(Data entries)
• • •
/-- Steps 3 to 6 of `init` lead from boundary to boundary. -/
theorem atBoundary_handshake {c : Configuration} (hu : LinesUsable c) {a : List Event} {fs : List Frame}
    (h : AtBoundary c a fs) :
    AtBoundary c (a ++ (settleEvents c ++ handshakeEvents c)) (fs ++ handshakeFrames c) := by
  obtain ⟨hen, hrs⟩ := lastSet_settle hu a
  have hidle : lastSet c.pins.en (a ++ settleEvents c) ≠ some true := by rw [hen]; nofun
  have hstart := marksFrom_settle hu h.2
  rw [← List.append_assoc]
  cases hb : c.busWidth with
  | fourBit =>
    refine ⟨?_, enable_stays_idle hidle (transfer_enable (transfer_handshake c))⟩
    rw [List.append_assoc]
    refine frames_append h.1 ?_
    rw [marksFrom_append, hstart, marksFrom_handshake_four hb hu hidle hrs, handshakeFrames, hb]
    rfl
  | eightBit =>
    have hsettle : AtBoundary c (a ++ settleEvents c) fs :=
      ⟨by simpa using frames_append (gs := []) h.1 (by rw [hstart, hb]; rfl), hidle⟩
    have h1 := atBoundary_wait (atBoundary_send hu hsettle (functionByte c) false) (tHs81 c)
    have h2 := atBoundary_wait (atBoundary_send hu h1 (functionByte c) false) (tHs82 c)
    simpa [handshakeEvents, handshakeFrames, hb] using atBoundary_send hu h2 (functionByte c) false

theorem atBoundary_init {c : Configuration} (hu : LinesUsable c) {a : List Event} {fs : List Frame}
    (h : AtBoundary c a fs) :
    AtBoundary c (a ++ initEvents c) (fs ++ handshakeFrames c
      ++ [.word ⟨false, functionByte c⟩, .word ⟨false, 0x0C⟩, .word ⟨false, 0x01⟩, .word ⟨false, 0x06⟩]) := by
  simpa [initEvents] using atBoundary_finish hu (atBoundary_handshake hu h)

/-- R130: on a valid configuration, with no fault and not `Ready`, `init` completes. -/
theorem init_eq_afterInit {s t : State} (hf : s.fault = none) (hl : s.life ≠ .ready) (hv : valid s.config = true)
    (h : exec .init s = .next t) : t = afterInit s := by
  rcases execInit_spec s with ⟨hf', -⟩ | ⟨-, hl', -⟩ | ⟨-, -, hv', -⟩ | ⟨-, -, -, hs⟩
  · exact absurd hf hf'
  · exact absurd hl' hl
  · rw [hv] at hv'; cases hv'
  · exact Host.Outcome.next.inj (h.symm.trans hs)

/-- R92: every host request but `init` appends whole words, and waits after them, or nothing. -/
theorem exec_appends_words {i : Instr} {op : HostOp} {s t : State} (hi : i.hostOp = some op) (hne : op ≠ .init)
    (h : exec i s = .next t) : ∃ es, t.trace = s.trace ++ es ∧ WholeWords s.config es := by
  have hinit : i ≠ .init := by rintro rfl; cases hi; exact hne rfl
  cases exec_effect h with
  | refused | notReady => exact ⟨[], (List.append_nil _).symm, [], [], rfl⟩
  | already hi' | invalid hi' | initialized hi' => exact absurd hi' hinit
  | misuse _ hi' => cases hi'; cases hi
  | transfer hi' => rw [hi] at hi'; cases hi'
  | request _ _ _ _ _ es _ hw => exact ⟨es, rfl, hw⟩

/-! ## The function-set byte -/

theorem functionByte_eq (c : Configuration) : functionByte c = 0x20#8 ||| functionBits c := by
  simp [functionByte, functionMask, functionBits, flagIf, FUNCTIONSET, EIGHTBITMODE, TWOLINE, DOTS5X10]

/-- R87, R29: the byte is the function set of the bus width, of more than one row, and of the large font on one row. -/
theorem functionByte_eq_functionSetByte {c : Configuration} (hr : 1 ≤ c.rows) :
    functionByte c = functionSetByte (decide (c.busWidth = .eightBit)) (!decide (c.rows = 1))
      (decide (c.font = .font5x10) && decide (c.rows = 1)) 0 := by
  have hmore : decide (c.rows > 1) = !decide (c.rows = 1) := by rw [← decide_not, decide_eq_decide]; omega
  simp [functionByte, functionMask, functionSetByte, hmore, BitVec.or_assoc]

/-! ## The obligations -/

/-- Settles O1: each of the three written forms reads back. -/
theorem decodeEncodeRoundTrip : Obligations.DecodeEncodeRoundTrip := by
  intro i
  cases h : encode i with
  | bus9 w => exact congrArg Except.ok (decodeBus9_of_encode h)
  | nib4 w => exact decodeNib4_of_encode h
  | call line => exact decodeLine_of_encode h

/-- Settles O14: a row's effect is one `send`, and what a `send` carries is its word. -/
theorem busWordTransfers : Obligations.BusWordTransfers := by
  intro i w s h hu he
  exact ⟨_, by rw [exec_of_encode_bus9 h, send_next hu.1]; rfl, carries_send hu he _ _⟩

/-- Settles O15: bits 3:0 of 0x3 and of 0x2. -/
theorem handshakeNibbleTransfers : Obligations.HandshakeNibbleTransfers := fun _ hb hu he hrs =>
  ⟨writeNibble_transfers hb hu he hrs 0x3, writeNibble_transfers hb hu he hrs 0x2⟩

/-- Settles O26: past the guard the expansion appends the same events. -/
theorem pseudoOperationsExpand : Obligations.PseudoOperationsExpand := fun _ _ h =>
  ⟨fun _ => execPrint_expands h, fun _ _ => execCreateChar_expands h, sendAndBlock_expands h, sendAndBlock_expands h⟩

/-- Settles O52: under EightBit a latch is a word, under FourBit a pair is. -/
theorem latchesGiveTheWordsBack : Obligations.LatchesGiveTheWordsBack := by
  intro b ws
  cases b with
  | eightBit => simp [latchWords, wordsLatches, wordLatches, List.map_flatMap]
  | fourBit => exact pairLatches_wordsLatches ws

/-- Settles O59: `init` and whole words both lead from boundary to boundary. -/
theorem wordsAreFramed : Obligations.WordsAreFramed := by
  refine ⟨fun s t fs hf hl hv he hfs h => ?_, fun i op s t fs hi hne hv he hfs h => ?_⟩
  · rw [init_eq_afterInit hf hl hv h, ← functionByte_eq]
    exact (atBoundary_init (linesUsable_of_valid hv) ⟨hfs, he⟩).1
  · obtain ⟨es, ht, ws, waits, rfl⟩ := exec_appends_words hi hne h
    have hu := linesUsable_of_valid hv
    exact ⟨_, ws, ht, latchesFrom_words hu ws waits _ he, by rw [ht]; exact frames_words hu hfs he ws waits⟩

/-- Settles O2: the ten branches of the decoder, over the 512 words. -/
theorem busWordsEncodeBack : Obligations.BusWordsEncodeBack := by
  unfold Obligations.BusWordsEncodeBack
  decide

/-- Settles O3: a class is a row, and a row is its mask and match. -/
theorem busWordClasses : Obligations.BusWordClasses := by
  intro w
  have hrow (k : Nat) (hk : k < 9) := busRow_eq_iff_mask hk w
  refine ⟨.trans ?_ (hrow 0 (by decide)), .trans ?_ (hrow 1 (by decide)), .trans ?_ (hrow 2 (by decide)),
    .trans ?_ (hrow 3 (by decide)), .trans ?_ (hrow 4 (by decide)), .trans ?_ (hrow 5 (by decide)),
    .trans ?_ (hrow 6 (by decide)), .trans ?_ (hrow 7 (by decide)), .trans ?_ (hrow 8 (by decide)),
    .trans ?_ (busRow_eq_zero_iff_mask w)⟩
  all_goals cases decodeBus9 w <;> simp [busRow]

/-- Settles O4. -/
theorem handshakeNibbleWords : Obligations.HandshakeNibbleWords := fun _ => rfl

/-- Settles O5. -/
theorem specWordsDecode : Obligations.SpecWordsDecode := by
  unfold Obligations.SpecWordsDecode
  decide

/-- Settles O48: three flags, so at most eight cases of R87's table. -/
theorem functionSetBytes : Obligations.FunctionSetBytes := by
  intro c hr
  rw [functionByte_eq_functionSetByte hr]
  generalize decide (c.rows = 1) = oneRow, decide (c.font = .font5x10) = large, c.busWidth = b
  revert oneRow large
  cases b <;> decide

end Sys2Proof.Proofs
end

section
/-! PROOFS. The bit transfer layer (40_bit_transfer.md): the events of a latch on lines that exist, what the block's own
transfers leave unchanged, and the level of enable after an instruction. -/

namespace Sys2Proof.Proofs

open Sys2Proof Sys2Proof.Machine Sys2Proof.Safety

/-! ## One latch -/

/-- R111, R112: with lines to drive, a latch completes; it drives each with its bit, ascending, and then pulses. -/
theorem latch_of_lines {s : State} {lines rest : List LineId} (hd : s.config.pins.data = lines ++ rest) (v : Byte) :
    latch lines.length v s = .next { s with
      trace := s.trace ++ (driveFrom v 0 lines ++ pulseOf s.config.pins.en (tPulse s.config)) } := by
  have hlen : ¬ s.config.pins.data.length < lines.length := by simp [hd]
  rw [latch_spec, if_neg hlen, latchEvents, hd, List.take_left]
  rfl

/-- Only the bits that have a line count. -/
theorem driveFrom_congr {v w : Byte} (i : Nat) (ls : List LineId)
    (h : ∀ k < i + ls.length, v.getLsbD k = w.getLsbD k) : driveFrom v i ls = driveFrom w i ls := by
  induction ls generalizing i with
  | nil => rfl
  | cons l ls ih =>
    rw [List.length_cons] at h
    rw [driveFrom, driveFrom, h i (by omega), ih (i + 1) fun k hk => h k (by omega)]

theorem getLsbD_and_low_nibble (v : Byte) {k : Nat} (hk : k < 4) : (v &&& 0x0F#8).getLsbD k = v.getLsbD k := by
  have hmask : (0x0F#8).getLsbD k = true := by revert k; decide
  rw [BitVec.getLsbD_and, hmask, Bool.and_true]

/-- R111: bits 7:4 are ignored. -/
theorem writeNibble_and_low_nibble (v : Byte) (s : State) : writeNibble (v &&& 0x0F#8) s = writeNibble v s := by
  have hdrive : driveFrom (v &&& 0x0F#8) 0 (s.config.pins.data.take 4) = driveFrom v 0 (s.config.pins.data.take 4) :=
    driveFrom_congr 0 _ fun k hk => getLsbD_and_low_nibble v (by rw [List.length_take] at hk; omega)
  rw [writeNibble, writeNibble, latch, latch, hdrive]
• • •
**The problem**.
Beginning at the line above that contains "h, sendAndBlock_expands h⟩", return each line exactly through the line that contains "cases b with", and no others.

**Exercise output**.
  ⟨fun _ => execPrint_expands h, fun _ _ => execCreateChar_expands h, sendAndBlock_expands h, sendAndBlock_expands h⟩

/-- Settles O52: under EightBit a latch is a word, under FourBit a pair is. -/
theorem latchesGiveTheWordsBack : Obligations.LatchesGiveTheWordsBack := by
  intro b ws
  cases b with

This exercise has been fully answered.